The following line is from a makefile accepted by gmake:
onefile: $(AVAR)
I'm wondering what the ramification are of lexing what's on the right of the colon as a single string and then breaking it apart later, as opposed to returning a more detailed sequence of tokens, such as DOLLAR LPAREN NAME RPAREN.
The following line is from a makefile accepted by gmake:
onefile: $(AVAR)
On Wednesday, June 29, 2022 at 2:02:08 PM UTC-7, nob...@gmail.com wrote:
The following line is from a makefile accepted by gmake:
onefile: $(AVAR)
I'm wondering what the ramification are of lexing what's on the right of the >> colon as a single string and then breaking it apart later, as opposed to
returning a more detailed sequence of tokens, such as DOLLAR LPAREN NAME
RPAREN.
I suspect that the question is more complicated than it looks.
Well, first, you might look at the gmake manual, and especially here:
https://www.gnu.org/software/make/manual/html_node/Flavors.html#Flavors
Often in interpreted languages, and also in languages that use a preprocessor,
you have to consider that things might be parsed more than once.

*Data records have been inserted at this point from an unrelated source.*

-- ==== Sys2Proof/Machine/Operands.lean ====
section
/-! DEFINITION. The forms of the request bodies: the body-length check (R174) and the field check (R145, R172,
R173) of every request kind. A field check answers the values of the fields, or the index of the first field
out of range. -/

namespace Sys2Proof.Machine

/-- R174, "Request and reply bodies". The body length is allowed for the kind. -/
def lengthAllowed (k : Kind) (n : Nat) : Bool :=
  match k with
  | .hello | .restart | .timeGet | .memoryStatus | .memoryCheck | .opList => n == 0
  | .ping => decide (n ≤ 32)
  | .timeSet => n == 4
  | .portConfig => n == 12
  | .framerConfig => n == 29
  | .portStart | .portPause | .portResume | .portStop | .portReset | .portStatus => n == 1
  | .ruleWrite => decide (17 ≤ n) && decide (n ≤ 33) && n % 2 == 1
  | .ruleLink => n == 3
  | .ruleUnlink | .ruleFree | .ruleRead | .chainList => n == 1
  | .ruleEnable => n == 2
  | .defaultSet => n == 3
  | .templateWrite => decide (7 ≤ n) && decide (n ≤ 71)
  | .storeConfig => n == 7
  | .storeOpen | .storePause | .storeClose | .storeRewind | .storeStatus | .storePurge => n == 1
  | .storeRead | .storeAck => n == 5
  | .send => decide (6 ≤ n) && decide (n ≤ 1029)
  | .sendCancel | .sendStatus => n == 2
  | .portDrain => n == 3
  | .memoryLowSet => n == 2
  | .noticeCredit => n == 1
  | .noticeMask => n == 2
  | .countersRead => n == 3
  | .countersClear => n == 2
  | .opCancel => n == 1

/-! ### Single fields -/

/-- Field `i` must satisfy a test. -/
def need (i : Nat) (ok : Bool) : Except Nat Unit := if ok then .ok () else .error i

/-- Field `i` is a number below `n`. -/
def fieldBelow (n i v : Nat) : Except Nat (Fin n) := if h : v < n then .ok ⟨v, h⟩ else .error i

/-- R172. Field `i` is a yes/no byte. -/
def fieldYesNo (i : Nat) (v : Byte) : Except Nat Bool :=
  if v = 0 then .ok false else if v = 1 then .ok true else .error i

/-- R172. Field `i` is the code of one of the values listed, counted from 0. -/
def fieldCode {α : Type} (values : List α) (i v : Nat) : Except Nat α :=
  match values[v]? with
  | some a => .ok a
  | none => .error i

/-- R76. The bytes of a pattern field that are used. -/
def patternBytes (body : List Byte) (at_ length : Nat) : List Byte := (body.drop at_).take length

/-! ### Ports -/

/-- A body that is one port number. -/
def parsePort (b : List Byte) : Except Nat PortId := fieldBelow 4 1 (num1 b 0)

/-- R99. -/
def parsePortConfig (b : List Byte) : Except Nat (PortId × LineSettings) := do
  let p ← fieldBelow 4 1 (num1 b 0)
  need 2 (decide (300 ≤ num4 b 1) && decide (num4 b 1 ≤ 3000000))
  need 3 (num1 b 5 == 7 || num1 b 5 == 8)
  let parity ← fieldCode [Parity.none, .even, .odd] 4 (num1 b 6)
  need 5 (num1 b 7 == 1 || num1 b 7 == 2)
  let duplex ← fieldCode [Duplex.full, .half] 6 (num1 b 8)
  need 7 (decide (1 ≤ num1 b 9))
  .ok (p, ⟨num4 b 1, num1 b 5, parity, num1 b 7, duplex, num1 b 9, num1 b 10, num1 b 11⟩)

/-- R76. Which field a field offset and width out of range name: none when both are right. The cross-check of
the two with the maximum frame length names the offset (18), and is made at the offset's place among the fields, before
the checks of the fields after it (log entry 37). -/
def offsetWidthField (maxLength offset width : Nat) : Option Nat :=
  if 15 < offset then some 18
  else if width = 1 ∨ width = 2 then (if maxLength < offset + width then some 18 else none)
  else if maxLength < offset + width ∧ Config.badWidthNamesOffset then some 18
  else some 19

/-- R76. The settings are also checked against one another, and R76 does not say when: the model makes each cross-check
at the place of the field that it names, 14 or 18, so that one that fails is named before a later field that is out of
range (log entry 37). -/
def parseFramerConfig (b : List Byte) : Except Nat (PortId × FramerSettings) := do
  let p ← fieldBelow 4 1 (num1 b 0)
  let mode ← fieldCode [FramerMode.delimited, .length, .gap] 2 (num1 b 1)
  need 3 (decide (16 ≤ num2 b 2) && decide (num2 b 2 ≤ 1024))
  let tooLong ← fieldCode [TooLongPolicy.truncate, .discard] 4 (num1 b 4)
  let incomplete ← fieldCode [KeepPolicy.keep, .discard] 5 (num1 b 5)
  let charError ← fieldCode [KeepPolicy.keep, .discard] 6 (num1 b 6)
  need 7 (num1 b 7 != 1)
  need 8 (decide (num1 b 8 ≤ 4))
  need 10 (decide (1 ≤ num1 b 13) && decide (num1 b 13 ≤ 4))
  let endPattern := patternBytes b 14 (num1 b 13)
  let keepDelimiters ← fieldYesNo 12 (byteAt b 18)
  let escapePresent ← fieldYesNo 13 (byteAt b 19)
  need 14 (!(escapePresent && endPattern.contains (byteAt b 20)))
  let keepEscape ← fieldYesNo 15 (byteAt b 21)
  let syncPresent ← fieldYesNo 16 (byteAt b 22)
  match offsetWidthField (num2 b 2) (num1 b 24) (num1 b 25) with
  | some i => .error i
  | none => do
    let order ← fieldCode [ByteOrder.lowFirst, .highFirst] 20 (num1 b 26)
    need 21 (decide (-64 ≤ signed1 b 27) && decide (signed1 b 27 ≤ 64))
    need 22 (decide (2 ≤ num1 b 28))
    .ok (p, {
      mode := mode, maxLength := num2 b 2, tooLong := tooLong, incomplete := incomplete,
      charError := charError, idleLimit := num1 b 7,
      startPattern := patternBytes b 9 (num1 b 8), endPattern := endPattern,
      keepDelimiters := keepDelimiters,
      escape := if escapePresent then some (byteAt b 20) else none, keepEscape := keepEscape,
      sync := if syncPresent then some (byteAt b 23) else none,
      fieldOffset := num1 b 24, fieldWidth := num1 b 25, byteOrder := order,
      adjust := signed1 b 27, gapThreshold := num1 b 28 })

/-! ### Rules and templates -/

/-- A body that is one rule id. -/
def parseRule (b : List Byte) : Except Nat RuleId := fieldBelow 128 1 (num1 b 0)

/-- R3. Which field a length minimum and maximum out of range name: none when 1 ≤ minimum ≤ maximum ≤ 1,024. The
manual gives no index when the two are wrong together (log entry 11). -/
def lengthRangeField (lo hi : Nat) : Option Nat :=
  if lo = 0 then some 6
  else if lo ≤ 1024 ∧ 1024 < hi then some 7
  else if lo ≤ hi ∧ hi ≤ 1024 then none
  else some (if Config.lengthRangeNamesMaximum lo hi then 7 else 6)

/-- R1, R173. The action of a rule: fields 9 (kind), 10 (target), 11 (class) and 12 (TTL). Fields that the kind
does not use are not checked. -/
def parseAction (kind target cls ttl : Nat) : Except Nat Action := do
  match kind with
  | 0 => .ok .drop
  | 1 => do
    let i ← fieldBelow 8 10 target
    .ok (.file i)
  | 2 => do
    let p ← fieldBelow 4 10 target
    let c ← fieldBelow 4 11 cls
    .ok (.forward p c ttl)
  | 3 => do
    let t ← fieldBelow 16 10 target
    let c ← fieldBelow 4 11 cls
    .ok (.reply t c ttl)
  | 4 => .ok .count
  | _ => .error 9

/-- R3. The conditions that join two fields are judged at the place of the field that they name (log entry 37). -/
def parseRuleWrite (b : List Byte) : Except Nat (RuleId × RuleDef) := do
  let r ← fieldBelow 128 1 (num1 b 0)
  let enabled ← fieldYesNo 2 (byteAt b 1)
  let oneShot ← fieldYesNo 3 (byteAt b 2)
  let goOn ← fieldYesNo 4 (byteAt b 3)
  need 5 (decide (num2 b 4 ≤ 1023))
  match lengthRangeField (num2 b 6) (num2 b 8) with
  | some i => .error i
  | none => do
    let filter ← fieldCode [FlagFilter.any, .clean, .flagged] 8 (num1 b 10)
    let action ← parseAction (num1 b 11) (num1 b 12) (num1 b 13) (num2 b 14)
    let n := (b.length - 17) / 2
    need 13 (num1 b 16 == n)
    .ok (r, {
      enabled := enabled, oneShot := oneShot, goOn := goOn, keyOffset := num2 b 4,
      key := (b.drop 17).take n, mask := (b.drop (17 + n)).take n,
      minLength := num2 b 6, maxLength := num2 b 8, filter := filter, action := action })

/-- R4, R173. -/
def parseRuleLink (b : List Byte) : Except Nat (RuleId × PortId × LinkPosition) := do
  let r ← fieldBelow 128 1 (num1 b 0)
  let p ← fieldBelow 4 2 (num1 b 1)
  if num1 b 2 = 255 then .ok (r, p, .head)
  else do
    let a ← fieldBelow 128 3 (num1 b 2)
    .ok (r, p, .after a)

/-- R7. -/
def parseRuleEnable (b : List Byte) : Except Nat (RuleId × Bool) := do
  let r ← fieldBelow 128 1 (num1 b 0)
  let enabled ← fieldYesNo 2 (byteAt b 1)
  .ok (r, enabled)

/-- R10. -/
def parseDefaultSet (b : List Byte) : Except Nat (PortId × DefaultAction) := do
  let p ← fieldBelow 4 1 (num1 b 0)
  match num1 b 1 with
  | 0 => .ok (p, .drop)
  | 1 => do
    let i ← fieldBelow 8 3 (num1 b 2)
    .ok (p, .file i)
  | _ => .error 2

/-- R27. The manual gives no index for a byte count of 0 with an echo present (log entry 12). The conditions that join
two fields are judged at the place of the field that they name (log entry 37). -/
def parseTemplateWrite (b : List Byte) : Except Nat (TemplateId × Template) := do
  let t ← fieldBelow 16 1 (num1 b 0)
  let echo ← fieldYesNo 2 (byteAt b 1)
  need 2 (!(echo && num1 b 6 == 0 && Config.emptyEchoNamesPresence))
  need 3 (!echo || decide (num1 b 2 ≤ num1 b 6))
  need 4 (!echo || decide (num2 b 3 ≤ 1023))
  need 5 (!echo || (decide (1 ≤ num1 b 5) && decide (num1 b 5 ≤ 8)))
  need 6 (num1 b 6 == b.length - 7 && !(echo && num1 b 6 == 0))
  .ok (t, ⟨b.drop 7, if echo then some ⟨num1 b 2, num2 b 3, num1 b 5⟩ else none⟩)

/-! ### Stores -/

/-- A body that is one store number. -/
def parseStore (b : List Byte) : Except Nat StoreId := fieldBelow 8 1 (num1 b 0)

/-- R50. -/
def parseStoreConfig (b : List Byte) : Except Nat (StoreId × StoreSettings) := do
  let i ← fieldBelow 8 1 (num1 b 0)
  need 2 (decide (1 ≤ num1 b 1))
  need 3 (decide (num2 b 2 ≤ 1024))
  let policy ← fieldCode [FullPolicy.refuse, .evictOldest] 4 (num1 b 4)
  need 5 (decide (1 ≤ num1 b 5) && decide (num1 b 5 ≤ num1 b 1))
  need 6 (decide (num1 b 6 < num1 b 5))
  .ok (i, ⟨num1 b 1, num2 b 2, policy, num1 b 5, num1 b 6⟩)

/-- R60. Store, TAKE or not, record limit, byte limit. -/
def parseStoreRead (b : List Byte) : Except Nat (StoreId × Bool × Nat × Nat) := do
  let i ← fieldBelow 8 1 (num1 b 0)
  let take ← fieldCode [false, true] 2 (num1 b 1)
  need 3 (decide (1 ≤ num1 b 2) && decide (num1 b 2 ≤ 16))
  need 4 (decide (64 ≤ num2 b 3) && decide (num2 b 3 ≤ 1100))
  .ok (i, take, num1 b 2, num2 b 3)

/-- R65. -/
def parseStoreAck (b : List Byte) : Except Nat (StoreId × Word) := do
  let i ← fieldBelow 8 1 (num1 b 0)
  .ok (i, BitVec.ofNat 32 (num4 b 1))

/-! ### Send -/

/-- R120. Port, class, TTL, report flag and data. -/
def parseSend (b : List Byte) : Except Nat (PortId × Fin 4 × Nat × Bool × List Byte) := do
  let p ← fieldBelow 4 1 (num1 b 0)
  let c ← fieldBelow 4 2 (num1 b 1)
  let report ← fieldYesNo 4 (byteAt b 4)
  .ok (p, c, num2 b 2, report, b.drop 5)

/-- R129, R130. A send id. -/
def parseSendId (b : List Byte) : Except Nat Half := do
  need 1 (num2 b 0 != 0)
  .ok (BitVec.ofNat 16 (num2 b 0))

/-- R131. -/
def parsePortDrain (b : List Byte) : Except Nat (PortId × Nat) := do
  let p ← fieldBelow 4 1 (num1 b 0)
  need 2 (num2 b 1 != 0)
  .ok (p, num2 b 1)

/-! ### Memory, notices, counters and operations -/

/-- An empty body, or a body whose bytes are not checked. -/
def parseNothing (_ : List Byte) : Except Nat Unit := .ok ()

/-- R150. -/
def parsePing (b : List Byte) : Except Nat (List Byte) := .ok b

/-- R151. -/
def parseTimeSet (b : List Byte) : Except Nat Word := .ok (BitVec.ofNat 32 (num4 b 0))

/-- R42. -/
def parseMemoryLowSet (b : List Byte) : Except Nat Nat := do
  need 1 (decide (num2 b 0 ≤ 1023))
  .ok (num2 b 0)

/-- R160. -/
def parseNoticeCredit (b : List Byte) : Except Nat Nat := do
  need 1 (decide (num1 b 0 ≤ 64))
  .ok (num1 b 0)

/-- R161. Bit 9 stands for NOTICE_OVERFLOW and bits 10 to 15 for no kind. -/
def parseNoticeMask (b : List Byte) : Except Nat Half := do
  need 1 (decide (num2 b 0 < 512))
  .ok (BitVec.ofNat 16 (num2 b 0))

/-- R169. A counter group. -/
inductive CounterGroup where
  | port (p : PortId)
  | store (i : StoreId)
  | rule (r : RuleId)
  | link
  | memory
  deriving DecidableEq, Repr

/-- R169, R170. A group code and an index. -/
def parseGroup (group index : Nat) : Except Nat CounterGroup :=
  match group with
  | 0 => do
    let p ← fieldBelow 4 2 index
    .ok (.port p)
  | 1 => do
    let i ← fieldBelow 8 2 index
    .ok (.store i)
  | 2 => do
    let r ← fieldBelow 128 2 index
    .ok (.rule r)
  | 3 => do
    need 2 (index == 0)
    .ok .link
  | 4 => do
    need 2 (index == 0)
    .ok .memory
  | _ => .error 1

/-- R170. -/
def parseCountersRead (b : List Byte) : Except Nat (CounterGroup × Bool) := do
  let g ← parseGroup (num1 b 0) (num1 b 1)
  let clear ← fieldYesNo 3 (byteAt b 2)
  .ok (g, clear)

/-- R171. -/
def parseCountersClear (b : List Byte) : Except Nat CounterGroup := parseGroup (num1 b 0) (num1 b 1)

/-- R168. -/
def parseOpCancel (b : List Byte) : Except Nat Byte := do
  need 1 (byteAt b 0 != 0)
  .ok (byteAt b 0)

end Sys2Proof.Machine
end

As well as I know it, in processing that line gmake searches the line for $, without (mostly) looking at the rest of the line. (Even more, I am not sure about string constants.) So variables are replaced, and then the line
is executed. Except when it isn't.
It seems that in variable assignment:
bvar = $AVAR
the variable isn't expanded yet, but $AVAR is the value of bvar.
Then, later, when there is a $bvar, and $AVAR is substituted,
and then the value of AVAR is substituted.